Top of Data

-- ==== Sys2Proof/Machine/Headgate.lean ====
section
/-! DEFINITION. Selection, egress, control queues and the settings of the Headgate (R485–R514, R557). -/

namespace Sys2Proof.Machine

/-! ### Selection (R497, R500) -/

/-- The head of a queue. -/
def State.headOf (s : State) (q : Nat) : Option Nat := (s.queue q).head?

/-- The highest-numbered strict class of a turnout that holds a packet. -/
def State.strictClass (s : State) (t : Nat) : Option Nat :=
  [7, 6, 5, 4, 3, 2, 1, 0].find? (fun c => bitsOf (s.get Reg.TN_HG_STRICT_STRICT t) c 1 == 1 && (s.headOf (8 * t + c)).isSome)

/-- The finish tag at the head of a queue. -/
def State.headTag (s : State) (q : Nat) : Nat :=
  match s.headOf q with
  | some id => match s.pkt id with
    | some p => p.finish
    | none => 0
  | none => 0

/-- The WFQ class of a turnout with the smallest finish tag at its head; on a tie the lower class. -/
def State.wfqClass (s : State) (t : Nat) : Option Nat :=
  (List.range 8).foldl (fun best c =>
    if (s.headOf (8 * t + c)).isNone then best
    else match best with
      | none => some c
      | some b => if tagBefore (s.headTag (8 * t + c)) (s.headTag (8 * t + b)) then some c else best) none

/-- The queue that the selector of a turnout picks, and whether it is a WFQ one. -/
def State.selected (s : State) (t : Nat) : Option (Nat × Bool) :=
  match s.strictClass t with
  | some c => some (8 * t + c, false)
  | none => (s.wfqClass t).map (fun c => (8 * t + c, true))

/-- The 512-bit words of the packets that the selector has picked for a turnout and its egress has not sent. -/
def State.egressWords (s : State) (t : Nat) : Nat :=
  ((tget [] s.pk.egress t).map (fun id => match s.pkt id with | some p => (p.data.length + 63) / 64 | none => 0)).sum

/-- The egress of a line packet turnout has room: its queue of 64 words is not full; a leaf's own turnout drains while it holds grants of data bursts
only (R44, R500, R501). -/
def State.lineRoom (s : State) (t : Nat) : Bool :=
  s.linePacket t && decide (66 * (s.egressBlocks t).length + 512 * s.egressWords t < 64 * 512) &&
    (s.ownTurnout != some t || s.self.grants.any (fun g => g.type == 0))

/-- The egress of a host packet port has room: its queue of 32 words a lane is not full (R44, R500). -/
def State.portRoom (s : State) (t : Nat) : Bool :=
  s.flag Reg.TN_PKT_HOST_PORT t && decide (s.egressWords t < 32 * (s.hostLanesOf t).length)

/-- The turnout that is served next among those ready: round robin from `from_` on (R500). -/
def nextReady (ready : Nat → Bool) (from_ : Nat) : Option Nat :=
  match (List.range 256).find? (fun t => decide (from_ ≤ t) && ready t) with
  | some t => some t
  | none => (List.range 256).find? ready

/-- The turnout of the next selection: the line before the host lanes, each round robin; whether it is on the line (R500, R504). -/
def State.nextTurnout (s : State) : Option (Nat × Bool) :=
  match nextReady (fun t => s.lineRoom t && (s.selected t).isSome) s.pk.rrLine with
  | some t => some (t, true)
  | none => (nextReady (fun t => s.portRoom t && (s.selected t).isSome) s.pk.rrPort).map (fun t => (t, false))

/-- The round robin goes on from the turnout after `t`. -/
def State.servedTurnout (s : State) (t : Nat) (line : Bool) : State :=
  { s with pk := if line then { s.pk with rrLine := (t + 1) % 256 } else { s.pk with rrPort := (t + 1) % 256 } }

/-- The packet that the selector of turnout `t` picks leaves its queue for the egress; one whose descriptor is lost is dropped (R497, R556, R557). -/
def State.selectFrom (s : State) (t q : Nat) (wfq : Bool) : State :=
  match s.headOf q with
  | none => s
  | some id =>
    let n := match s.pkt id with | some p => p.parcels.length | none => 0
    let s1 := (s.setQueue q ((s.queue q).drop 1)).setQParcels q (s.qParcels q - n)
    let s2 := if wfq then { s1 with pk := { s1.pk with vTime := tput 0 s1.pk.vTime t (s.headTag q) } } else s1
    let d := (s2.perfDev 5 1).readDesc id
    if d.1 then (d.2.leak id).bite 10 none
    else { d.2 with pk := { d.2.pk with egress := tput [] d.2.pk.egress t (tget [] d.2.pk.egress t ++ [id]) } }

/-- Selections made in the present fabric cycle, of which there are at most four (R500). -/
def State.selectionsNow (s : State) : Nat := if s.pk.selCycle = s.cycle then s.pk.selections else 0

/-- HEADGATE_SELECT: `turnout`, the next whose egress has room, gets the packet that its selector picks (R497, R500, R504). -/
def execHeadgateSelect (turnout : Fin 256) (s : State) : Out :=
  match s.nextTurnout.filter (fun n => n.1 == turnout.val) with
  | none => .next s
  | some (t, line) =>
    match s.selected t with
    | none => .next s
    | some (q, wfq) =>
      if 4 ≤ s.selectionsNow then .next s
      else
        let s1 := { s with pk := { s.pk with selCycle := s.cycle, selections := s.selectionsNow + 1 } }
        done s ((s1.servedTurnout t line).selectFrom t q wfq)

/-! ### Egress (R501–R503, R556, R739) -/

/-- The frame that goes out: whole, or cut at the first poisoned word and ended with a stomped FCS (R438, R556). -/
def cutFrame (data : List Byte) (bad : List Nat) : List Byte :=
  match bad with
  | [] => data
  | w :: _ => data.take (32 * w) ++ stomped (data.take (32 * w))

/-- A packet is sent to its turnout as 66-bit blocks, to the line or to the lanes of its host packet port (R389, R503, R584); a loopback there returns it
(R597). -/
def State.sendFrame (s : State) (t : Nat) (frame : List Byte) : State :=
  let s1 := (s.bump Cnt.TX_PKTS t).bump Cnt.TX_OCTETS t 0 frame.length
  let s2 := { s1 with pk := { s1.pk with sent := tput [] s1.pk.sent t frame } }
  if s.linePacket t then s2.setEgressBlocks t (s2.egressBlocks t ++ clause82 frame)
  else if s.flag Reg.TN_PKT_HOST_PORT t then
    let s3 := { s2 with tsi := { s2.tsi with ethWait := tput [] s2.tsi.ethWait t (tget [] s2.tsi.ethWait t ++ clause82 frame) } }
    if s.looped (s.get Reg.TN_PKT_LANE t) then { s3 with pk := { s3.pk with loops := tput [] s3.pk.loops t (tget [] s3.pk.loops t ++ [clause82 frame]) } }
    else { s3 with pk := { s3.pk with loops := tput [] s3.pk.loops t [] } }
  else s2

/-- A selected packet is read out of its parcels and sent (R502, R503, R556). -/
def State.egressOut (s : State) (t id : Nat) : State :=
  match s.pkt id with
  | none => s
  | some p =>
    let r := s.readWords p 0 (wordsFor p.data.length) 1
    let s1 := if r.2.isEmpty then r.1 else (r.1.bump Cnt.POISON_EGRESS).bite 1 (some t) true
    (s1.sendFrame t (cutFrame p.data r.2)).dropPkt id

/-- PACKET_EGRESS: a selected packet passes the egress injection point, its last parcel is read, and it is sent; its parcels and descriptor return
(R503, R740). -/
def execPacketEgress (turnout : Fin 256) (s : State) : Out :=
  let t := turnout.val
  match tget [] s.pk.egress t with
  | [] => .next s
  | id :: rest =>
    let s0 := { s with pk := { s.pk with egress := tput [] s.pk.egress t rest } }
    match s0.pkt id with
    | none => done s s0
    | some p =>
      let r := s0.fiUnit 0 t (8 * p.data.length)
      match r.2 with
      | .hold => done s (r.1.fiHold 0 t { pkt := some id, left := match r.1.fiAt 0 t with | some x => x.2.depth | none => 1, last := s.clock })
      | v =>
        let s1 := match v with
          | .drop => r.1.dropPkt id
          | .corrupt bit => (r.1.setPkt id (some { p with data := flipBit p.data bit })).egressOut t id
          | _ => r.1.egressOut t id
        let q := s1.fiPassed 0 t
        match q.2 with
        | some h => match h.pkt with
          | some k => done s (q.1.egressOut t k)
          | none => done s q.1
        | none => done s q.1

/-! ### Quenched turnouts and gated banks (R51, R52, R81 step 3) -/

/-- The packets that end in blocks on their way to the line. -/
def blockPackets (bs : List (BitVec 66)) : Nat := bs.countP (fun b => decide (2 ^ 65 ≤ b.toNat) && b != block66 2 [0x78, 0x55, 0x55, 0x55, 0x55, 0x55, 0x55, 0xD5])

/-- The packets that a turnout still holds: queued, selected, held at its egress, or on their way to the line. -/
def State.turnoutPending (s : State) (t : Nat) : Nat :=
  ((List.range 8).map (fun c => (s.queue (8 * t + c)).length)).sum + (tget [] s.pk.egress t).length + blockPackets (s.egressBlocks t)

/-- Discard what a turnout still holds at the timeout of its quench: how many packets. -/
def State.turnoutDiscard (s : State) (t : Nat) : State × Nat :=
  let ids := (List.range 8).flatMap (fun c => s.queue (8 * t + c)) ++ tget [] s.pk.egress t
  let s1 := (List.range 8).foldl (fun s c => if (s.queue (8 * t + c)).isEmpty then s else (s.setQueue (8 * t + c) []).setQParcels (8 * t + c) 0) s
  let s2 := { s1 with pk := { s1.pk with egress := tput [] s1.pk.egress t [] } }
  ((ids.foldl State.dropPkt s2).setEgressBlocks t [], ids.length + blockPackets (s.egressBlocks t))

/-- The packets with a parcel in banks `nb` and above. -/
def State.inBanks (s : State) (nb : Nat) : List (Nat × Pkt) := s.allPkts.filter (fun e => e.2.parcels.any (fun p => 32768 * nb ≤ p))

/-! ### Staged settings (R509–R514) -/

/-- The queue of an index of R513. -/
def queueCfg (q : Nat) : Nat := if q < 2048 then 0x248000 + 0x10 * q else 0x241000 + 0x10 * (q - 2048)

def applyHeadgate (c : Staged) (s : State) : State :=
  let p := c.payload
  if c.op = 0x0620 then setWord s 0x240000 0x0003FFFF (u32 p 0)
  else if c.op = 0x0621 then
    let t := u8 p 0
    let s1 := ((s.set Reg.TN_HG_STRICT_STRICT (u8 p 1) t).set Reg.TN_HG_MIN_MIN (u32 p 4) t).set Reg.TN_HG_MAX_MAX (u32 p 8) t
    (List.range 8).foldl (fun s k =>
      (s.set Reg.Q_CFG_WEIGHT (u8 p (12 + 4 * k)) (8 * t + k)).set Reg.Q_CFG_Q_LIMIT (le 3 p (13 + 4 * k)) (8 * t + k)) s1
  else if c.op = 0x0622 then (s.set Reg.CQ_CFG_OWNER (u8 p 1) (u8 p 0)).set Reg.CQ_CFG_CQ_LIMIT (u32 p 4) (u8 p 0)
  else if c.op = 0x0623 then
    let i := u16 p 0
    let x := { s.policer i with cfg := (p.drop 2).take 18 }
    s.setPolicer i { x with c := x.cbs * 2 ^ 32, p := x.pbs * 2 ^ 32, last := s.clock }
  else s

/-- The part of a commit boundary in the Headgate: a control queue that passes to the firmware is taken at once (R506, R507; log entry 53). -/
def State.headgateBoundary (s : State) : State :=
  ((List.range 64).foldl (fun s c =>
    if s.flag Reg.CQ_CFG_OWNER c || (s.queue (2048 + c)).isEmpty then s
    else
      let ids := s.queue (2048 + c)
      let n := (ids.map (fun id => match s.pkt id with | some p => p.parcels.length | none => 0)).sum
      ids.foldl State.firmwareTask ((s.setQueue (2048 + c) []).setQParcels (2048 + c) (s.qParcels (2048 + c) - n))) s).refreshHg

/-- Banks that the configuration after a commit powers. -/
def State.newBanks (n : State) : Nat := poweredBanks (n.get Reg.MODE_CTRL_MODE) n.newProfile

/-- The rules of this chapter that fail validation (R80, R488, R496, R508, R512). -/
def headgateChecks : List Check := [
  { rule := 488
    bad := fun _ _ n => n.newBanks != 0 && decide (32768 * n.newBanks - 16384 <
      n.get Reg.HG_CFG_CQ_POOL_PARCELS + n.get Reg.BW_CFG_BW_POOL_PARCELS + n.minSum)
    reads := opIn [0x0620, 0x0621, 0x0611, 0x0120] },
  { rule := 496
    bad := fun cs _ n => cs.any (fun c => opIn [0x0623] c && (
      let x := n.policer (u16 c.payload 0)
      decide (x.pir < x.cir) || x.pir == 0 || x.cbs == 0 || decide (1048575 < x.cbs) || x.pbs == 0 || decide (1048575 < x.pbs) || x.mode == 3))
    reads := opIn [0x0623] },
  { rule := 512
    bad := fun _ _ n => (List.range 256).any (fun t => decide (n.get Reg.TN_HG_MAX_MAX t < n.get Reg.TN_HG_MIN_MIN t))
    reads := opIn [0x0621] },
  { rule := 80
    bad := fun _ o n => o.mode == n.get Reg.MODE_CTRL_MODE && !(o.inBanks n.newBanks).isEmpty
    reads := opIn [0x0120] }]

/-! ### Commands (R513) -/

/-- HG_CFG_SET, staged (R514). -/
def execHgCfgSet (mb : Fin 8) (s : State) : Out := stage mb.val 0x0620 (fun _ => [(.headgate, 0)]) s

/-- HG_TURNOUT_SET, staged (R514). -/
def execHgTurnoutSet (mb : Fin 8) (s : State) : Out := stage mb.val 0x0621 (fun p => [(.turnout, u8 p 0)]) s

/-- HG_CQ_SET, staged (R514). -/
def execHgCqSet (mb : Fin 8) (s : State) : Out := stage mb.val 0x0622 (fun _ => [(.headgate, 0)]) s

/-- POLICER_SET, staged (R496, R514). -/
def execPolicerSet (mb : Fin 8) (s : State) : Out := stage mb.val 0x0623 (fun p => [(.policer, u16 p 0)]) s

/-- POLICER_STATUS_GET. -/
def execPolicerStatusGet (mb : Fin 8) (s : State) : Out :=
  report mb.val 0x0624 s (fun p s =>
    let x := s.policer (u16 p 0)
    let cfg := bytes 2 (u16 p 0) ++ (x.cfg ++ List.replicate 18 0).take 18
    okD (cfg ++ bytes 4 0 ++ (if u8 p 2 = 1 then bytes 8 x.greenShadow ++ bytes 8 x.yellowShadow ++ bytes 8 x.redShadow
      else bytes 8 x.green ++ bytes 8 x.yellow ++ bytes 8 x.red)))

/-- HG_QUEUE_STATUS_GET. -/
def execHgQueueStatusGet (mb : Fin 8) (s : State) : Out :=
  report mb.val 0x0625 s (fun p s => let a := queueCfg (u16 p 0); okD (wordBytes ((List.range 4).map (fun k => s.reg (a + 4 * k)))))

/-- HG_STATUS_GET. -/
def execHgStatusGet (mb : Fin 8) (s : State) : Out :=
  report mb.val 0x0626 s (fun _ s => okD (wordBytes ([s.reg 0x240004, s.reg 0x240008, s.reg 0x24000C, s.reg 0x240014] ++
    (List.range 4).map (fun k => s.reg (0x240020 + 4 * k)))))

/-- The 32 bytes of CQ_RECEIVE. -/
def cqReply (h : Nat) (p : Pkt) : List Byte :=
  [1, 0, 0, 0] ++ bytes 4 h ++ bytes 4 (128 * p.parcels.headD 0) ++ bytes 2 p.data.length ++ [BitVec.ofNat 8 p.turnout, BitVec.ofNat 8 p.bwPass] ++
    bytes 2 p.tag ++ bytes 2 p.flags ++ bytes 4 p.hash ++ bytes 8 p.action

/-- CQ_RECEIVE: the head packet of a host-owned control queue (R506–R508). One whose descriptor is lost is dropped and the next is taken at the next
command (R557). -/
def execCqReceive (mb : Fin 8) (s : State) : Out :=
  actOn mb.val 0x0627 s (fun p s =>
    let c := u8 p 0
    let q := 2048 + c
    if !s.flag Reg.CQ_CFG_OWNER c then (s, err cDENIED)
    else match s.headOf q with
      | none => (s, okD (List.replicate 32 0))
      | some id =>
        match s.pkt id with
        | none => (s.setQueue q ((s.queue q).drop 1), okD (List.replicate 32 0))
        | some x =>
          let d := s.readDesc id
          if d.1 then
            let s1 := (d.2.setQueue q ((d.2.queue q).drop 1)).setQParcels q (d.2.qParcels q - x.parcels.length)
            ((s1.leak id).bite 10 none, okD (List.replicate 32 0))
          else
            let h := d.2.pk.nextHandle
            let s1 := { d.2 with pk := { d.2.pk with received := d.2.pk.received ++ [(h, id, c)], nextHandle := h % (2 ^ 32 - 1) + 1 } }
            (s1.setQueue q ((s1.queue q).drop 1), okD (cqReply h x)))

/-- CQ_RELEASE (R507, R508). -/
def execCqRelease (mb : Fin 8) (s : State) : Out :=
  actOn mb.val 0x0628 s (fun p s =>
    match s.pk.received.find? (fun r => r.1 == u32 p 0) with
    | none => (s, err cINVALID)
    | some r =>
      let q := 2048 + r.2.2
      let n := match s.pkt r.2.1 with | some x => x.parcels.length | none => 0
      let s1 := { s with pk := { s.pk with received := s.pk.received.filter (fun x => x.1 != r.1) } }
      (((s1.setQParcels q (s1.qParcels q - n)).setQueue q (s1.queue q)).dropPkt r.2.1, ok))

/-- A queue's WEIGHT and Q_LIMIT in HG_TURNOUT_SET. -/
def hgClassFields : List PField :=
  (List.range 8).flatMap (fun k => [.num (12 + 4 * k) 1 1 255, .num (13 + 4 * k) 3 0 1310720])

/-- The payload rows of R513. -/
def payloadsHeadgate : List PayloadRow := [
  ⟨0x0620, .fix 4, [.num 0 4 0 131072]⟩,
  ⟨0x0621, .fix 44, [.zero 2 2, .num 4 4 0 0x1FFFFF, .num 8 4 0 0x1FFFFF] ++ hgClassFields⟩,
  ⟨0x0622, .fix 8, [.num 0 1 0 63, .num 1 1 0 1, .zero 2 2, .num 4 4 0 131072]⟩,
  ⟨0x0623, .fix 24, [.num 0 2 0 4095, .num 2 1 0 3, .num 3 1 0 7, .zero 20 4]⟩,
  ⟨0x0624, .fix 4, [.num 0 2 0 4095, .num 2 1 0 1, .zero 3 1]⟩,
  ⟨0x0625, .fix 4, [.num 0 2 0 2111, .zero 2 2]⟩,
  ⟨0x0626, .fix 0, []⟩,
  ⟨0x0627, .fix 4, [.num 0 1 0 63, .zero 1 3]⟩,
  ⟨0x0628, .fix 4, []⟩]

end Sys2Proof.Machine
end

Bottom of Data

### The task:
Review the material and copy each line in which the word "setQueue" appears.

### Completed exercise:
    let s1 := (s.setQueue q ((s.queue q).drop 1)).setQParcels q (s.qParcels q - n)
  let s1 := (List.range 8).foldl (fun s c => if (s.queue (8 * t + c)).isEmpty then s else (s.setQueue (8 * t + c) []).setQParcels (8 * t + c) 0) s
      ids.foldl State.firmwareTask ((s.setQueue (2048 + c) []).setQParcels (2048 + c) (s.qParcels (2048 + c) - n))) s).refreshHg
        | none => (s.setQueue q ((s.queue q).drop 1), okD (List.replicate 32 0))
            let s1 := (d.2.setQueue q ((d.2.queue q).drop 1)).setQParcels q (d.2.qParcels q - x.parcels.length)
            (s1.setQueue q ((s1.queue q).drop 1), okD (cqReply h x)))
      (((s1.setQParcels q (s1.qParcels q - n)).setQueue q (s1.queue q)).dropPkt r.2.1, ok))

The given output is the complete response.